Exercise: Going down the listing below, print exactly each line from the one with "nor the channels." up to and including the one with "def Obligations.ResetRequestResetsTheEngine : Prop", and skip the rest.

-- Opening Marker --

/-- R78: the fields of a real frame, and its validity by the recomputed checksum.
(For the chunks that R79 replaces see MalformedChunkIsSyntheticNoop.) -/
def Obligations.RealFrameFields : Prop :=
  ∀ (p : Params) (raw : Bytes),
    8 ≤ raw.length → 8 ≤ (raw.getD 3 0).toNat → (raw.getD 3 0).toNat ≤ raw.length →
    let n := (raw.getD 3 0).toNat
    let d := decodeFrame p raw
    d.1 = raw.getD 0 0 ∧ d.2.seq = raw.getD 1 0 ∧ d.2.ctx = raw.getD 2 0 ∧ d.2.length = n ∧
      d.2.cks = raw.getD 4 0 ∧ d.2.body = (raw.take n).drop 8 ∧ d.2.synthetic = false ∧
      frameValid d.1 d.2 = (checksum raw n == raw.getD 4 0)

/-- R82(a): a change of one covered byte, or of the checksum byte, makes a valid frame invalid. (The length byte is left
out: R82(b) says that a change of it also changes which bytes are covered.)
(R82 marks the law as a consequence derived from R75.) -/
def Obligations.SingleByteCorruptionIsDetected : Prop :=
  ∀ (p : Params) (raw : Bytes) (i : Nat) (b : Byte),
    8 ≤ (raw.getD 3 0).toNat → (raw.getD 3 0).toNat ≤ raw.length →
    i < (raw.getD 3 0).toNat → i ≠ 3 → b ≠ raw.getD i 0 →
    frameValid (decodeFrame p raw).1 (decodeFrame p raw).2 = true →
    frameValid (decodeFrame p (raw.set i b)).1 (decodeFrame p (raw.set i b)).2 = false

/-- R55, R82(e): bytes at offsets `length` and above are invisible.
(R55 and R82(e) mark the law as derived from R75 and R78.) -/
def Obligations.PaddingIsInvisible : Prop :=
  ∀ (p : Params) (raw : Bytes) (i : Nat) (b : Byte),
    (raw.getD 3 0).toNat ≤ i → 8 ≤ i → decodeFrame p (raw.set i b) = decodeFrame p raw

/-! ### Encodings -/

/-- R72: the classification of an inbound type byte, complete over all 256 values, and the exchange of the roles of bit 0
under the other parity.
(Rests on D4 of 92_eei_decisions.md, the spec's own choice.) -/
def Obligations.TypeByteClassification : Prop :=
  ∀ (p q : Params) (t : Byte) (f : Frame), p.txParity = 1 → q.txParity = 0 →
    (t &&& 0x01 = 0x01 → classify p t f = .rxOwnOrigin (t.extractLsb' 1 7) f) ∧
    (t = 0x00 → classify p t f = .rxNoop f) ∧ (t = 0x02 → classify p t f = .rxPing f) ∧
    (t = 0x04 → classify p t f = .rxPong f) ∧ (t = 0x06 → classify p t f = .rxAck f) ∧
    (t = 0x08 → classify p t f = .rxReject f) ∧ (t = 0x0A → classify p t f = .rxStart f) ∧
    (t = 0x0C → classify p t f = .rxEnd f) ∧ (t = 0x0E → classify p t f = .rxData0E f) ∧
    (t &&& 0xF1 = 0x10 → classify p t f = .rxData10 (t.extractLsb' 1 3) f) ∧
    (t &&& 0xE1 = 0x20 → classify p t f = .rxData20 (t.extractLsb' 1 4) f) ∧
    (t &&& 0xC1 = 0x40 → classify p t f = .rxData40 (t.extractLsb' 1 5) f) ∧
    (t &&& 0x81 = 0x80 → classify p t f = .rxData80 (t.extractLsb' 1 6) f) ∧
    (t &&& 0x01 = 0x01 ∨ t ∈ [0x00, 0x02, 0x04, 0x06, 0x08, 0x0A, 0x0C, 0x0E] ∨ t &&& 0xF1 = 0x10 ∨
      t &&& 0xE1 = 0x20 ∨ t &&& 0xC1 = 0x40 ∨ t &&& 0x81 = 0x80) ∧
    classify q (t ^^^ 0x01) f = classify p t f

/-- R68: the four command codes and the operands each command reads.
(Rests on D28 of 92_eei_decisions.md, the spec's own choice.) -/
def Obligations.CommandCodes : Prop :=
  ∀ (payload : Bytes) (ty ctx : Byte) (h : Handler),
    decodeCommand ⟨0, payload, ty, ctx, h⟩ = .tick ∧
      decodeCommand ⟨1, payload, ty, ctx, h⟩ = .submit payload ty ctx ∧
      decodeCommand ⟨2, payload, ty, ctx, h⟩ = .register ty h ∧
      decodeCommand ⟨3, payload, ty, ctx, h⟩ = .ping

/-- R50, R58 to R66, R68: every well-formed instruction decodes from its encoding.
(Rests on D6, D8, D9, D10, D11, D14, D20, D21 and D28 of 92_eei_decisions.md, the spec's own choice. The operands of
the TX rows are the model's reading of R59 to R66 (log 10); those of the command word are log 7.) -/
def Obligations.DecodeInvertsEncode : Prop :=
  ∀ (p : Params) (i : Instr), p.legal → i.wellFormed p = true → decode p (encode p i) = .ok i

/-- Whatever the decoder reads is well formed: every chunk a read can return, every transmitted frame, every command, a
REGISTER if its handler is a token of the type `HANDLER`.
(Rests on D28 of 92_eei_decisions.md, the spec's own choice. WellFormed is the model's own condition, transmitted
frames are read by the model's own decoder (log 10), and HANDLER by the number of its tokens is log 6.) -/
def Obligations.DecodedIsWellFormed : Prop :=
  ∀ p : Params, p.legal →
    (∀ raw : Bytes, raw.length ≤ p.packetSize → (decodeInbound p raw).wellFormed p = true) ∧
      (∀ (f : Bytes) (i : Instr), decodeOutbound p f = .ok i → i.wellFormed p = true) ∧
      ∀ w : CmdWord, (w.code = 2 → w.handler.ofType p = true) → (decodeCommand w).wellFormed p = true

/-- Words written out from R50, R59 to R66 and R70 (`PACKET_SIZE = 12`, `TX_PARITY = 1`) decode to what they stand for.
(Rests on D6 and D9 of 92_eei_decisions.md, the spec's own choice. The reading of transmitted frames is the model's
(log 10).) -/
def Obligations.WrittenWordsDecode : Prop :=
  let p : Params := ⟨12, 1, 0, none, none, none, none⟩
  decodeInbound p [0x10, 0x00, 0x07, 0x0C, 0x39, 0, 0, 0, 0xDE, 0xAD, 0xBE, 0xEF] =
      .rxData10 0 ⟨0x00, 0x07, 0x39, 0, 0, 0, [0xDE, 0xAD, 0xBE, 0xEF], false⟩ ∧
    decodeInbound p [0x0C, 0x02, 0x07, 0x08, 0x01, 0, 0, 0, 0, 0, 0, 0] =
      .rxEnd ⟨0x02, 0x07, 0x01, 0, 0, 0, [], false⟩ ∧
    decodeInbound p [0x01, 0, 0, 0x08, 0x09, 0, 0, 0, 0, 0, 0, 0] =
      .rxOwnOrigin 0 ⟨0, 0, 0x09, 0, 0, 0, [], false⟩ ∧
    decodeOutbound p [0x0B, 0x00, 0x07, 0x0B, 0x13, 0, 0, 0, 0x11, 0x00, 0x05, 0x00] =
      .ok (.txStart 0x00 0x07 0x11 5) ∧
    decodeOutbound p [0x09, 0x05, 0x09, 0x09, 0x1C, 0, 0, 0, 0x10, 0, 0, 0] = .ok (.txReject 0x05 0x09 0x10)

/-! ### Reset -/

/-- R24: the six elements after reset.
(Rests on D23 and D34 of 92_eei_decisions.md, the spec's own choice.) -/
def Obligations.ResetValues : Prop :=
  State.reset.engine = .idle ∧ State.reset.q = [] ∧ State.reset.lastValid = false ∧ State.reset.rs = [] ∧
    State.reset.regRow 1 = .autoPong ∧ (∀ k : Kind, k ≠ 1 → State.reset.regRow k = .unregistered) ∧
    State.reset.fault = 0

/-- R190: reset puts every state element at its reset value and touches neither the parameters nor the channels.
(Rests on D23 and D34 of 92_eei_decisions.md, the spec's own choice.) -/
def Obligations.ResetRequestResetsTheEngine : Prop :=
  ∀ (s : State) (rest : List Request), s.pending = .reset :: rest →
    ∃ t, step s = .next t ∧ t.engine = .idle ∧ t.q = [] ∧ t.lastValid = false ∧ t.rs = [] ∧
      t.regRow 1 = .autoPong ∧ (∀ k : Kind, k ≠ 1 → t.regRow k = .unregistered) ∧ t.fault = 0 ∧
      t.cfg = s.cfg ∧ t.out = s.out ∧ t.inp = s.inp ∧ t.delivered = s.delivered ∧ t.pending = rest

/-- R191, R41(b): reset during a command abandons it. Its effects outside the block are the frames it appends and the
callbacks it delivers, in time order; the first `k` of them stand, or all if they are fewer. Of a command that appends
`frames` frames, `n` frames and `m` deliveries stand; each delivery that stands was made when `OUT` held no more than those
`n` frames, each that does not when it held all of them. The peer's bytes and the parameters stay; the engine is at its
reset values.
(Rests on D34 of 92_eei_decisions.md, the spec's own choice. That they stand as a prefix of the command's effects in
time order is the model's inference (log 14); the length of OUT at a delivery is the model's record (log 19).) -/
def Obligations.ResetDuringCommandAbandonsIt : Prop :=
  ∀ (s t0 : State) (w : CmdWord) (peer : Bytes) (rx : RxAnswer) (tx : List Bool) (k : Nat) (rest : List Request),
    s.pending = .abandoned w peer rx tx k :: rest → s.cfg.legal → s.lastFrame.length = s.cfg.packetSize →
    exec (decodeCommand w) { s with inp := s.inp.extend peer, rxAns := rx, txAns := tx, pending := rest } = .next t0 →
    ∃ t frames n m, step s = .next t ∧ t.engine = .idle ∧ t.q = [] ∧ t.lastValid = false ∧ t.rs = [] ∧
      t.regRow 1 = .autoPong ∧ (∀ kd : Kind, kd ≠ 1 → t.regRow kd = .unregistered) ∧ t.fault = 0 ∧
      t.cfg = s.cfg ∧ t.inp = s.inp.extend peer ∧ t.pending = rest ∧
      t0.out.length = s.out.length + frames * s.cfg.packetSize ∧ n ≤ frames ∧
      t.out = t0.out.take (s.out.length + n * s.cfg.packetSize) ∧
      s.delivered.length + m ≤ t0.delivered.length ∧ t.delivered = t0.delivered.take (s.delivered.length + m) ∧
      n + m = min k (frames + (t0.delivered.length - s.delivered.length)) ∧
      (∀ d ∈ t.delivered.drop s.delivered.length, d.outLen ≤ s.out.top + n * s.cfg.packetSize) ∧
      ∀ d ∈ t0.delivered.drop (s.delivered.length + m), s.out.top + n * s.cfg.packetSize ≤ d.outLen

/-- The invariants hold after reset. (`PACKET_SIZE = 96` and the unbounded capacities of the reset machine are the model's
choice, logs 2 and 3.)
(Rests on D23 and D34 of 92_eei_decisions.md, the spec's own choice. It rests on the model's choices for State.reset
(logs 2, 3, 5, 6 and 8).) -/
def Obligations.ResetIsGood : Prop := State.reset.Inv

/-- R23: the invariants are kept by every step from every state that has them.
(Rests on D24 and D34 of 92_eei_decisions.md, the spec's own choice. R23 marks the invariants as derived. The
invariants on tokens are the model's form of the parameter HANDLER (log 6), and that the host presents such tokens is
an invariant on the requests (log 7).) -/
def Obligations.StepKeepsInvariants : Prop := ∀ s t : State, s.Inv → step s = .next t → t.Inv

/-- R13, R171, R25: the codes of `STATE` and of the statuses, and what the host reads.
(Rests on D5 and D28 of 92_eei_decisions.md, the spec's own choice. R25 marks the access table as derived.) -/
def Obligations.HostReadCodes : Prop :=
  (∀ s : State, s.hostRead.1 = s.engine.code ∧ s.hostRead.2.1 = s.q.length ∧ s.hostRead.2.2 = s.fault) ∧
    [EngineState.idle, .awaitStartAck, .sending, .receiving].map EngineState.code = [0, 1, 2, 3] ∧
    [Status.ok, .ioFail, .refusedType, .refusedLen, .refusedFull].map Status.code = [0, 1, 2, 3, 4]

/-! ### Step and tick -/

/-- R3, R34, R190, R191: a step runs the next request and nothing else: the decoded instruction of a host command, reset, a
command that reset cuts short, or, with none pending, nothing. These are all the requests there are.
(Rests on D28 and D34 of 92_eei_decisions.md, the spec's own choice. The list of requests is the model's (log 7), a
command cut short is log 14, and a step with nothing pending is log 17.) -/
def Obligations.StepRunsNextRequest : Prop :=
  (∀ (s : State) (w : CmdWord) (peer : Bytes) (rx : RxAnswer) (tx : List Bool) (rest : List Request),
      s.pending = .command w peer rx tx :: rest →
      step s = exec (decodeCommand w)
        { s with inp := s.inp.extend peer, rxAns := rx, txAns := tx, pending := rest }) ∧
    (∀ (s : State) (rest : List Request), s.pending = .reset :: rest →
      step s = .next ({ s with pending := rest } : State).applyReset) ∧
    (∀ (s : State) (w : CmdWord) (peer : Bytes) (rx : RxAnswer) (tx : List Bool) (k : Nat) (rest : List Request),
      s.pending = .abandoned w peer rx tx k :: rest →
      let x : State := { s with inp := s.inp.extend peer, rxAns := rx, txAns := tx, pending := rest }
      step s = x.cutShort k (exec (decodeCommand w) x)) ∧
    (∀ s : State, s.pending = [] → step s = .next s) ∧
    (∀ s : State, s.pending = [] ∨ (∃ w peer rx tx rest, s.pending = .command w peer rx tx :: rest) ∨
      (∃ rest, s.pending = .reset :: rest) ∨ ∃ w peer rx tx k rest, s.pending = .abandoned w peer rx tx k :: rest) ∧
    ∀ w : CmdWord, decodeCommand w = .tick ∨ (∃ payload ty ctx, decodeCommand w = .submit payload ty ctx) ∨
      (∃ ty h, decodeCommand w = .register ty h) ∨ decodeCommand w = .ping

/-- R3, R53, R59 to R66: a TX row is what the engine does inside a host command. For each there is a state of the engine
and a command that sends its frame, and the step that runs the row's word runs that: `OUT` and `LAST` are as the row alone
leaves them. (A REJECT echoes the type byte of a frame of the peer, so it is asked of those.)
(Rests on D6, D8, D9, D10, D11, D20 and D21 of 92_eei_decisions.md, the spec's own choice. A TX row is the one Send of
its frame (log 10); the state made ready for it is how the model presents the row's word (log 11).) -/
def Obligations.TransmittedRowsRunInCommands : Prop :=
  ∀ (s : State) (i : Instr) (f : Bytes), s.cfg.legal → i.wellFormed s.cfg = true → encode s.cfg i = .outbound f →
    (∀ seq ctx ty, i = .txReject seq ctx ty → origin ty = s.cfg.rxParity) →
    (∃ w peer, (s.readyToSend i).pending = .command w peer .latest [] :: s.pending) ∧
      ∃ t u, step (s.readyToSend i) = .next t ∧ exec i { s with txAns := [] } = .next u ∧
        t.out = s.out.extend f ∧ t.lastFrame = f ∧ t.lastValid = true ∧ t.status = some .ok ∧
        u.out = t.out ∧ u.lastFrame = f ∧ u.lastValid = true

/-- R105: TICK runs the instruction decoded from the chunk it read.
(Rests on D15 of 92_eei_decisions.md, the spec's own choice. That an RX row is the whole tick is the model's reading
(log 12).) -/
def Obligations.TickRunsDecodedFrame : Prop :=
  ∀ (s : State) (raw : Bytes), s.rxRead = some raw → exec .tick s = exec (decodeInbound s.cfg raw) s

/-- R32, R35: a step that takes a TICK reads, byte for byte, the frame the peer appended last.
(Rests on D29 of 92_eei_decisions.md, the spec's own choice. The channel as a memory and the pending requests are the
model's (logs 7, 8 and 9).) -/
def Obligations.TickReadsTheLatestFrame : Prop :=
  ∀ (s : State) (w : CmdWord) (peer : Bytes) (tx : List Bool) (rest : List Request),
    s.pending = .command w peer .latest tx :: rest → w.code = 0 → peer.length = s.cfg.packetSize →
    step s = exec (decodeInbound s.cfg peer)
      { s with inp := s.inp.extend peer, rxAns := .latest, txAns := tx, pending := rest }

-- Closing Marker --

Task response:
/-- R190: reset puts every state element at its reset value and touches neither the parameters nor the channels.
(Rests on D23 and D34 of 92_eei_decisions.md, the spec's own choice.) -/
def Obligations.ResetRequestResetsTheEngine : Prop :=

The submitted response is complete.